*** Opening DATA FOR THIS TASK ***

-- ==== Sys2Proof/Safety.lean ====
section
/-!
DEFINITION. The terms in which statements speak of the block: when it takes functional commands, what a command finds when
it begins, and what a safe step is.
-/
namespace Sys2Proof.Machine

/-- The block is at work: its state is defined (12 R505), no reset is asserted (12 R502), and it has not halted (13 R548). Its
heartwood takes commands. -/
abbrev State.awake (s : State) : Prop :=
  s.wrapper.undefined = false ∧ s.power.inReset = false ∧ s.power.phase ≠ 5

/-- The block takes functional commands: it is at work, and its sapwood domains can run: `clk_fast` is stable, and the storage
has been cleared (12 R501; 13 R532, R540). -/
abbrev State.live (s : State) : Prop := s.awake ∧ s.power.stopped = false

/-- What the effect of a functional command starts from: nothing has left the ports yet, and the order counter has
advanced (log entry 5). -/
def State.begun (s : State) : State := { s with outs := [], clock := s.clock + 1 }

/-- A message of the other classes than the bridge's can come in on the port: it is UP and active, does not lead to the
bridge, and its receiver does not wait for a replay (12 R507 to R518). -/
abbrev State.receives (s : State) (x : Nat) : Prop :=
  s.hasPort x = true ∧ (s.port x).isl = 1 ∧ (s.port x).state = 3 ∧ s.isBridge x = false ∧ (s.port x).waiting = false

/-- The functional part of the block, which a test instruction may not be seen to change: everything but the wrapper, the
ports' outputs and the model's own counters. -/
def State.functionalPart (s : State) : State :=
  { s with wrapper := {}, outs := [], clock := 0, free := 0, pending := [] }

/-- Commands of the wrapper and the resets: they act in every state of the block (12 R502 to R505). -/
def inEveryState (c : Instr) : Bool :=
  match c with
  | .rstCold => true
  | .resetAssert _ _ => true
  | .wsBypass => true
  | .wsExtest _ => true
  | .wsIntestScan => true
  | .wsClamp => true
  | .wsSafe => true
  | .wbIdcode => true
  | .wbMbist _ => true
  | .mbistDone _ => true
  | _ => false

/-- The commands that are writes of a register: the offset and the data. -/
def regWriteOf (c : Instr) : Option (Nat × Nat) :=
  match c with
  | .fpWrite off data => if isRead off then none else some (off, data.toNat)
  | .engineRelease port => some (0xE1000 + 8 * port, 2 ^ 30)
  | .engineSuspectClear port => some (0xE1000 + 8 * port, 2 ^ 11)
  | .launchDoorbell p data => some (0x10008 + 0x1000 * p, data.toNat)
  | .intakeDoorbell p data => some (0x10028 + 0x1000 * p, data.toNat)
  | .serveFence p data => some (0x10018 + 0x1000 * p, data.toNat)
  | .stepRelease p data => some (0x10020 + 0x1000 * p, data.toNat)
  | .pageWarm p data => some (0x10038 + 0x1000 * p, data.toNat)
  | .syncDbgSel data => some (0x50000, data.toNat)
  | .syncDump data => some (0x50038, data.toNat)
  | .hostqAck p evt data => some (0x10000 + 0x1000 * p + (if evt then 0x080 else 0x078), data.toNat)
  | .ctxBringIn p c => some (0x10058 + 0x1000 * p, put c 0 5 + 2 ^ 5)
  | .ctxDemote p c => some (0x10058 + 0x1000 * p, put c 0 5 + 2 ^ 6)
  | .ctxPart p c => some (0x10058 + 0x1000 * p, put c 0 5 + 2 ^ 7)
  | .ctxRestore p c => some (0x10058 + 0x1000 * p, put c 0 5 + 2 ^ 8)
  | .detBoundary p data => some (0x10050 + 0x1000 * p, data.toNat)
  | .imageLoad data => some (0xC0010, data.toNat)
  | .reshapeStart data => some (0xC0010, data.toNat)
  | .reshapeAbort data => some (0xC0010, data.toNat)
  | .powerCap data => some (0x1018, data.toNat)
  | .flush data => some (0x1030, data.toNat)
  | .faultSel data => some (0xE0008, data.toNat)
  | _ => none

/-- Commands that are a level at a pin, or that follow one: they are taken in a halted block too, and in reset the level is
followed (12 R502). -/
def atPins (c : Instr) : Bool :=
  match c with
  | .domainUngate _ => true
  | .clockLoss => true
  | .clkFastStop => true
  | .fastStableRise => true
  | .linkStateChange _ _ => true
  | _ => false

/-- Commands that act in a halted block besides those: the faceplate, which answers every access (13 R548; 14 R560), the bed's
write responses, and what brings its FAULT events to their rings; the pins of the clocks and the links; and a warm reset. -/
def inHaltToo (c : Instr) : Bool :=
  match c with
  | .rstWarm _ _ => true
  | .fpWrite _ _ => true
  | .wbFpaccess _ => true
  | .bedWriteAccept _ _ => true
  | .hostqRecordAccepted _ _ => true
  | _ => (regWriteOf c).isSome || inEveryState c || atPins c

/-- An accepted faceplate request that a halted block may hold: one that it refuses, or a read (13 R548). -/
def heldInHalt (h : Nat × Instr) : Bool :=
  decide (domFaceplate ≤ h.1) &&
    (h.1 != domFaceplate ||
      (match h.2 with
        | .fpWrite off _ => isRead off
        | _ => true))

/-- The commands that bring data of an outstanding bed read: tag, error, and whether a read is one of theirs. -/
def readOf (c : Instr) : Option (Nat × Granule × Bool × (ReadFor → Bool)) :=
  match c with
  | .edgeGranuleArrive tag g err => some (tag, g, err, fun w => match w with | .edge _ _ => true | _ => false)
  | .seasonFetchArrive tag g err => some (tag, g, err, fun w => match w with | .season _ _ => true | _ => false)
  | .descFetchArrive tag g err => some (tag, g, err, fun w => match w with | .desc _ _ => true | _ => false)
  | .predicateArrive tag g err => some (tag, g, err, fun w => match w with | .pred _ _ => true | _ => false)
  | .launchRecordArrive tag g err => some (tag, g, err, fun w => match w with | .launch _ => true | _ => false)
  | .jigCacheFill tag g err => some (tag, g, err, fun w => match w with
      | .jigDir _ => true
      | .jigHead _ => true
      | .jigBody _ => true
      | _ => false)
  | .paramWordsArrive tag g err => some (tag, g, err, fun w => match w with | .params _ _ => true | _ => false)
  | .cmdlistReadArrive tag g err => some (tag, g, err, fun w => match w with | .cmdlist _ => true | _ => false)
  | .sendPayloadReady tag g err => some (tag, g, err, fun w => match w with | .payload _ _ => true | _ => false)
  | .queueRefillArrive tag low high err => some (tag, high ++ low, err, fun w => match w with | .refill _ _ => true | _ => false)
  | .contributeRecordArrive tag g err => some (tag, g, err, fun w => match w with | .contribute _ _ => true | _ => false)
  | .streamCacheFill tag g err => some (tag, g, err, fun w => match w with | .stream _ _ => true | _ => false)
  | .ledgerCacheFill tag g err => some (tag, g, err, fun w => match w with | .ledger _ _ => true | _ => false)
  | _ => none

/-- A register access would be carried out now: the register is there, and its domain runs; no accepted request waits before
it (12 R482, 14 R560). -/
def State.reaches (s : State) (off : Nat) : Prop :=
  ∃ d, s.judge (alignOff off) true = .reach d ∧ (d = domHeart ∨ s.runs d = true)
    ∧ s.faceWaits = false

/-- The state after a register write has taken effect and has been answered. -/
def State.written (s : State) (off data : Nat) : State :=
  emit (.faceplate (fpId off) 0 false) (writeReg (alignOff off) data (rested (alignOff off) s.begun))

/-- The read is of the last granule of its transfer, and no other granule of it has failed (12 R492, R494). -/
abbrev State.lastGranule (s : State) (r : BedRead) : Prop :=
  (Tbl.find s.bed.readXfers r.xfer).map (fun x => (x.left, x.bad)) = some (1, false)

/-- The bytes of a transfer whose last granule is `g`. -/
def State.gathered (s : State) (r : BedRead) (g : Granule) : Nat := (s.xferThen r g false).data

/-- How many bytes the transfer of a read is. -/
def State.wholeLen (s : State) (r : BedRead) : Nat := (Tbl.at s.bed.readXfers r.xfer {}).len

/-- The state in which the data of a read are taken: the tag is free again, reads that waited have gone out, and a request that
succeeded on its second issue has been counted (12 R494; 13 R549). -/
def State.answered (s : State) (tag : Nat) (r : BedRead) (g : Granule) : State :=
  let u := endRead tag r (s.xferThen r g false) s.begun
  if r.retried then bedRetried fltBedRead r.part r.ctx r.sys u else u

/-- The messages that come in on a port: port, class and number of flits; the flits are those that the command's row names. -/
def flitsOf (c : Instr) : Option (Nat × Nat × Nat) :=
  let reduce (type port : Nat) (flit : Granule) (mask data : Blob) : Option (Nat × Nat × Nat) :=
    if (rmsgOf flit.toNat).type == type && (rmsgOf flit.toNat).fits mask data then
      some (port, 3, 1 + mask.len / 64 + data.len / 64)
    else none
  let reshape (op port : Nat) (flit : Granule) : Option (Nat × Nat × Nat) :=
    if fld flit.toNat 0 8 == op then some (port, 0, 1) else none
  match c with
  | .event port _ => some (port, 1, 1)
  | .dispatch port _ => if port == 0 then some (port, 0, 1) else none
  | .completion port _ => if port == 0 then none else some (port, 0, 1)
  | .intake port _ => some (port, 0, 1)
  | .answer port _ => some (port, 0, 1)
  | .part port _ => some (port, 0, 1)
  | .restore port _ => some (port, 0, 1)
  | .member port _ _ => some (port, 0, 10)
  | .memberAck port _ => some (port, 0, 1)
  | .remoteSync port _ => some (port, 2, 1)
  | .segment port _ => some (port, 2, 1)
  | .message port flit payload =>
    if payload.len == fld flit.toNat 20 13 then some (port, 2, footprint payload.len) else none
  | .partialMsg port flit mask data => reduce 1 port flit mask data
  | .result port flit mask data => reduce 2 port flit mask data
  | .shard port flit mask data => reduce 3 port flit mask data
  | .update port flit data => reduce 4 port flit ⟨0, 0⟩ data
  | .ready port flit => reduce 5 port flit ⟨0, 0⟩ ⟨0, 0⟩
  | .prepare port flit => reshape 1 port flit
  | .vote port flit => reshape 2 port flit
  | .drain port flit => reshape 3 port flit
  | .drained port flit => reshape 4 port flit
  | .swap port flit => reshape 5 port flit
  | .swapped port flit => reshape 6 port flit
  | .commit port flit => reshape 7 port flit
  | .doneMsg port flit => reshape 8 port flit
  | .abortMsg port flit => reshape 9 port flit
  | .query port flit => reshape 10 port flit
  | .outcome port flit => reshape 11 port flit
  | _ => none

*** Closing DATA FOR THIS TASK ***

DIRECTIONS
Where does the word "those" appear in the listing? List each line that holds it.

REPLY TO THE TASK
/-- Commands that act in a halted block besides those: the faceplate, which answers every access (13 R548; 14 R560), the bed's
/-- The messages that come in on a port: port, class and number of flits; the flits are those that the command's row names. -/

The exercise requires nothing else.